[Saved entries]
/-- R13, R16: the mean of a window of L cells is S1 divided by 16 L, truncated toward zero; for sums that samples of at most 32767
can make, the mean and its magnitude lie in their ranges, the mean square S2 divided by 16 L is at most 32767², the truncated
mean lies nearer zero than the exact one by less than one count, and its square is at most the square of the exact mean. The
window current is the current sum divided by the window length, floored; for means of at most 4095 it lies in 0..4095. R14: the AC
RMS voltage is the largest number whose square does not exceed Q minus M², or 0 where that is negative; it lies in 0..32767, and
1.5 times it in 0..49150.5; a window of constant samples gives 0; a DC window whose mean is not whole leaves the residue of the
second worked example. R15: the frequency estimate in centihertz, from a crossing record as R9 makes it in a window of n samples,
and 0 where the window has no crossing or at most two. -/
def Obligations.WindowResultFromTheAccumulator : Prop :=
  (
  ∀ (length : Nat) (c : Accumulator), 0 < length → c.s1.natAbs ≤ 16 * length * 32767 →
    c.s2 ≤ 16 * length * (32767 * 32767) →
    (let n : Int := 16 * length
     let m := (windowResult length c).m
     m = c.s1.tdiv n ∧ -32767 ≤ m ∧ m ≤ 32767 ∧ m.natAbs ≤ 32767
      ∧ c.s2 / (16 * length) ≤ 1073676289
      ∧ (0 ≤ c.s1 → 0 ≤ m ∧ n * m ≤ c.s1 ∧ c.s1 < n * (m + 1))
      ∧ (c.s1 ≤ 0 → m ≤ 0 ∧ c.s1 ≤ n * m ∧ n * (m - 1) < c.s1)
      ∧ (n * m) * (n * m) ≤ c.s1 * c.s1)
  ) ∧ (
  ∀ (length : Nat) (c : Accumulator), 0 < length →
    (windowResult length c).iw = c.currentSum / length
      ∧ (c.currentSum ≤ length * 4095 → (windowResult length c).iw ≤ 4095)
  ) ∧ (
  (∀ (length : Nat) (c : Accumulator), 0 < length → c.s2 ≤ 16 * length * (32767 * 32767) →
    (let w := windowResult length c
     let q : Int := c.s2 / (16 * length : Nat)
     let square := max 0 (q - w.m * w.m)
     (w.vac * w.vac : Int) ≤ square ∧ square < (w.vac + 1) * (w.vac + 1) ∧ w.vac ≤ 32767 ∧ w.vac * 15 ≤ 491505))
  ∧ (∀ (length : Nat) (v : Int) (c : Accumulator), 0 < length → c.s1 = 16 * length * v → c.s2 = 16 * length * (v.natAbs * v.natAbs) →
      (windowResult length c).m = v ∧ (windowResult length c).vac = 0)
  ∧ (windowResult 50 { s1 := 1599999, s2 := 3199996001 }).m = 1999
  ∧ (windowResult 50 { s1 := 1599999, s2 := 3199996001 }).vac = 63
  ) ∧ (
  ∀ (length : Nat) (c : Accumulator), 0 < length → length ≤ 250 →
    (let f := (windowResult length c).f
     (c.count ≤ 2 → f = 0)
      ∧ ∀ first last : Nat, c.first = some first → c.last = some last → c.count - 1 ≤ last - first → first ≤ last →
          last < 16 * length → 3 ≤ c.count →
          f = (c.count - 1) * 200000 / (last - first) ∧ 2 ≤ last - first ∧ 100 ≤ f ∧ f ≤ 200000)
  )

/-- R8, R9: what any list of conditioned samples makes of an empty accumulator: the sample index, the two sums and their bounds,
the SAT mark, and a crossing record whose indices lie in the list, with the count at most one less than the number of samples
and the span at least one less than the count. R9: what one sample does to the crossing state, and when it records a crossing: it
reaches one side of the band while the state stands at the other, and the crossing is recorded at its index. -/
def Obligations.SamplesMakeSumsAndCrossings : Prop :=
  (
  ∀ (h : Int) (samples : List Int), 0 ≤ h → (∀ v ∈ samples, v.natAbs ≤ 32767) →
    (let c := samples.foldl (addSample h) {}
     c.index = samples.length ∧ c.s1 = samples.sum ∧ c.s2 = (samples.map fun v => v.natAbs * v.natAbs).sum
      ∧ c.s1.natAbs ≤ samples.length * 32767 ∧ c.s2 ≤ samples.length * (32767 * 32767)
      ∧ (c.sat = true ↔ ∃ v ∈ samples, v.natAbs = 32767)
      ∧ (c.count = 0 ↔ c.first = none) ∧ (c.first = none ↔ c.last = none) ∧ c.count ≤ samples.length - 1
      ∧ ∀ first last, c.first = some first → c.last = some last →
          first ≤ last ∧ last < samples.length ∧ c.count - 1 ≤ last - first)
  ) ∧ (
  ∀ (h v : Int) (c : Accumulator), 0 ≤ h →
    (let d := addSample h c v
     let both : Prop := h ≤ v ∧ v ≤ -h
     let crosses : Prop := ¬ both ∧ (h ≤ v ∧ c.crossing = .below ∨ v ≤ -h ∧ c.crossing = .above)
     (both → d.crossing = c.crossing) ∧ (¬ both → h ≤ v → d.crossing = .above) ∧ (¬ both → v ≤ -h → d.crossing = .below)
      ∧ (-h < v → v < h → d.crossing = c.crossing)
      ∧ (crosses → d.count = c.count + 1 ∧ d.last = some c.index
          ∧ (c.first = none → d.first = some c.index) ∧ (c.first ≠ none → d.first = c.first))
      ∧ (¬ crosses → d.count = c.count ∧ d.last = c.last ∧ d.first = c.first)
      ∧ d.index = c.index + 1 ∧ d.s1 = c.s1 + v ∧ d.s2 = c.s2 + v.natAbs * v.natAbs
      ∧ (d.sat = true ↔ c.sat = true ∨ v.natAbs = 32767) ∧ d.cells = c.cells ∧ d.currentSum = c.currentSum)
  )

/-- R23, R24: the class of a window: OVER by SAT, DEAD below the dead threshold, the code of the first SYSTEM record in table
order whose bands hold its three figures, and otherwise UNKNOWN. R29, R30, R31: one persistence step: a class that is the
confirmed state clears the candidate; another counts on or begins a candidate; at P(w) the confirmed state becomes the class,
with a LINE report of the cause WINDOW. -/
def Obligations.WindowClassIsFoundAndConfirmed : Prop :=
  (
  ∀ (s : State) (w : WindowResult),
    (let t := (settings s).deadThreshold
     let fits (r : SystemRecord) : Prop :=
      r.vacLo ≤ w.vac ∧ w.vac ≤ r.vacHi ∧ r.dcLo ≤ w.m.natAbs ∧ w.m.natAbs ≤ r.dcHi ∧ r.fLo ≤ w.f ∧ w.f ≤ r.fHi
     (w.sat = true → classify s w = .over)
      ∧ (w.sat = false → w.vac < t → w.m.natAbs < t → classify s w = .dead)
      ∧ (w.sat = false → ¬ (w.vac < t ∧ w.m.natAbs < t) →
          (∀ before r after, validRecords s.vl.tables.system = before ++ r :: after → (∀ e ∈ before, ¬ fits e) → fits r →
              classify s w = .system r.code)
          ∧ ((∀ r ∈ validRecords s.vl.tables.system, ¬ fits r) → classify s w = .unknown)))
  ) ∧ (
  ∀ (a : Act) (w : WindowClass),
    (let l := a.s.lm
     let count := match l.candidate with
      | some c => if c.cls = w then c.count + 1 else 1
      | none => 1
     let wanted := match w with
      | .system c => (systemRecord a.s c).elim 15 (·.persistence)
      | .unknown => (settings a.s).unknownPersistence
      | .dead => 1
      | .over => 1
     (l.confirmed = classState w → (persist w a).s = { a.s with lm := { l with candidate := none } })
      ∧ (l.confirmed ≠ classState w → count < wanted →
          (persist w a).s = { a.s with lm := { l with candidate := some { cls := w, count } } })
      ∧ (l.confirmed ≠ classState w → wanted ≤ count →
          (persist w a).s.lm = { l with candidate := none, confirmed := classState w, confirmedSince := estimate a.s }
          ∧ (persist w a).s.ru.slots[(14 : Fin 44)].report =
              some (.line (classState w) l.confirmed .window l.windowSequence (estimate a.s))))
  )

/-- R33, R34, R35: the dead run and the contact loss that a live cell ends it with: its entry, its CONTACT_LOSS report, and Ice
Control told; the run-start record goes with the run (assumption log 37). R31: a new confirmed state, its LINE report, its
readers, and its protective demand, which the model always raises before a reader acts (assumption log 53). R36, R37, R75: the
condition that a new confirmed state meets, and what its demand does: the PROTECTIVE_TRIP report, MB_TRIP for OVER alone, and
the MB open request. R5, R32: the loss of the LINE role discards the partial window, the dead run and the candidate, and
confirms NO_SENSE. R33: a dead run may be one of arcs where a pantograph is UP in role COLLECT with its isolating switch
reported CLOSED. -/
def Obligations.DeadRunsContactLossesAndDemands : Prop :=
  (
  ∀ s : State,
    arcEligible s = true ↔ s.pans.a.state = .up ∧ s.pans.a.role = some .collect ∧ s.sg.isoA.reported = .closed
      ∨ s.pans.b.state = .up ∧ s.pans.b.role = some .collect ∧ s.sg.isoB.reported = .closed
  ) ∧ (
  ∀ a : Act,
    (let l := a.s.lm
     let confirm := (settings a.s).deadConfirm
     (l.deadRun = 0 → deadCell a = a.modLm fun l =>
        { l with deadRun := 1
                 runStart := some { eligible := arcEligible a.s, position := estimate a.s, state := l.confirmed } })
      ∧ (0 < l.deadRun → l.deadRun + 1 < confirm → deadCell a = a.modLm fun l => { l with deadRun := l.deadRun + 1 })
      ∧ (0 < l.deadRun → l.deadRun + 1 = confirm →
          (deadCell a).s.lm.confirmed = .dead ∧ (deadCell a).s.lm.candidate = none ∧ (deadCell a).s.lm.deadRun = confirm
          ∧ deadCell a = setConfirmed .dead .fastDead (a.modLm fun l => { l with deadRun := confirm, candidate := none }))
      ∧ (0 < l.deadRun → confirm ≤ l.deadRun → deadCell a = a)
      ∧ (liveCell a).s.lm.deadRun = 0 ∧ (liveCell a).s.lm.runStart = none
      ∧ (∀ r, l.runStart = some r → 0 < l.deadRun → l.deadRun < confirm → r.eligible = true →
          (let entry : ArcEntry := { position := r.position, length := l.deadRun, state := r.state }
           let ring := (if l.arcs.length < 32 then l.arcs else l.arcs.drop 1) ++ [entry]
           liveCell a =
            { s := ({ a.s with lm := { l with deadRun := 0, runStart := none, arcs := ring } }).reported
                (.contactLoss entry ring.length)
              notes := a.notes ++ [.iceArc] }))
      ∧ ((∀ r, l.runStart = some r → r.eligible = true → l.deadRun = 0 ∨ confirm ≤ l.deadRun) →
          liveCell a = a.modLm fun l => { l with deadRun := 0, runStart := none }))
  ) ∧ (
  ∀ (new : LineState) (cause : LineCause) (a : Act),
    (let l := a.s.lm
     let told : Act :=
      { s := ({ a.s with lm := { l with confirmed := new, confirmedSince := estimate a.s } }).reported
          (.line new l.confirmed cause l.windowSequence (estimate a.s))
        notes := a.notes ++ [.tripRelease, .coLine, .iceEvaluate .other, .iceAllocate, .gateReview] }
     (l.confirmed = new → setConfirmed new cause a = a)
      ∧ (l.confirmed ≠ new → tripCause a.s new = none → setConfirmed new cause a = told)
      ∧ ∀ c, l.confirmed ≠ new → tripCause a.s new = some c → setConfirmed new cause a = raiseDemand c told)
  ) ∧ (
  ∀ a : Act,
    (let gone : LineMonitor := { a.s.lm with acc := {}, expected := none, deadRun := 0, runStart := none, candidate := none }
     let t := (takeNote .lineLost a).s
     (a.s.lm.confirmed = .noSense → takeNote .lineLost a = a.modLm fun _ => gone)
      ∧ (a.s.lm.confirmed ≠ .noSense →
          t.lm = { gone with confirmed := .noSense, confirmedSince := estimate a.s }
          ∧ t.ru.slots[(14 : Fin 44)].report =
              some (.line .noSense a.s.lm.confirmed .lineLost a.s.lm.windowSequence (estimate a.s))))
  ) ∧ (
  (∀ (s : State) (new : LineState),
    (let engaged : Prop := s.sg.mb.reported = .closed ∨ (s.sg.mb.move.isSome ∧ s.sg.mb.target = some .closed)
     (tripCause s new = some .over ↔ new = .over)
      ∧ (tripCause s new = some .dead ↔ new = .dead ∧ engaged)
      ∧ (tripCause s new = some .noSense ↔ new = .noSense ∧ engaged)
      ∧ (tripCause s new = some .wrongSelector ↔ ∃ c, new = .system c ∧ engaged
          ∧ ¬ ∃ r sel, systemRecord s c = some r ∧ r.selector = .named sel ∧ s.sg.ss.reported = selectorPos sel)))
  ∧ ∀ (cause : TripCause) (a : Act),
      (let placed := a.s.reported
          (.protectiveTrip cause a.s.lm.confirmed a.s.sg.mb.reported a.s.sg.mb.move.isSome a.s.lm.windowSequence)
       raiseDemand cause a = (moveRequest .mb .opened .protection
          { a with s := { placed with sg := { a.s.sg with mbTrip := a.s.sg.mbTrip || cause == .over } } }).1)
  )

- _WHAT YOU ARE ASKED TO DO_:
Where a line of the data contains "estimate", copy that line.

- _SOLUTION TO THIS EXERCISE_:
second worked example. R15: the frequency estimate in centihertz, from a crossing record as R9 makes it in a window of n samples,
          (persist w a).s.lm = { l with candidate := none, confirmed := classState w, confirmedSince := estimate a.s }
              some (.line (classState w) l.confirmed .window l.windowSequence (estimate a.s))))
                 runStart := some { eligible := arcEligible a.s, position := estimate a.s, state := l.confirmed } })
      { s := ({ a.s with lm := { l with confirmed := new, confirmedSince := estimate a.s } }).reported
          (.line new l.confirmed cause l.windowSequence (estimate a.s))
          t.lm = { gone with confirmed := .noSense, confirmedSince := estimate a.s }
              some (.line .noSense a.s.lm.confirmed .lineLost a.s.lm.windowSequence (estimate a.s))))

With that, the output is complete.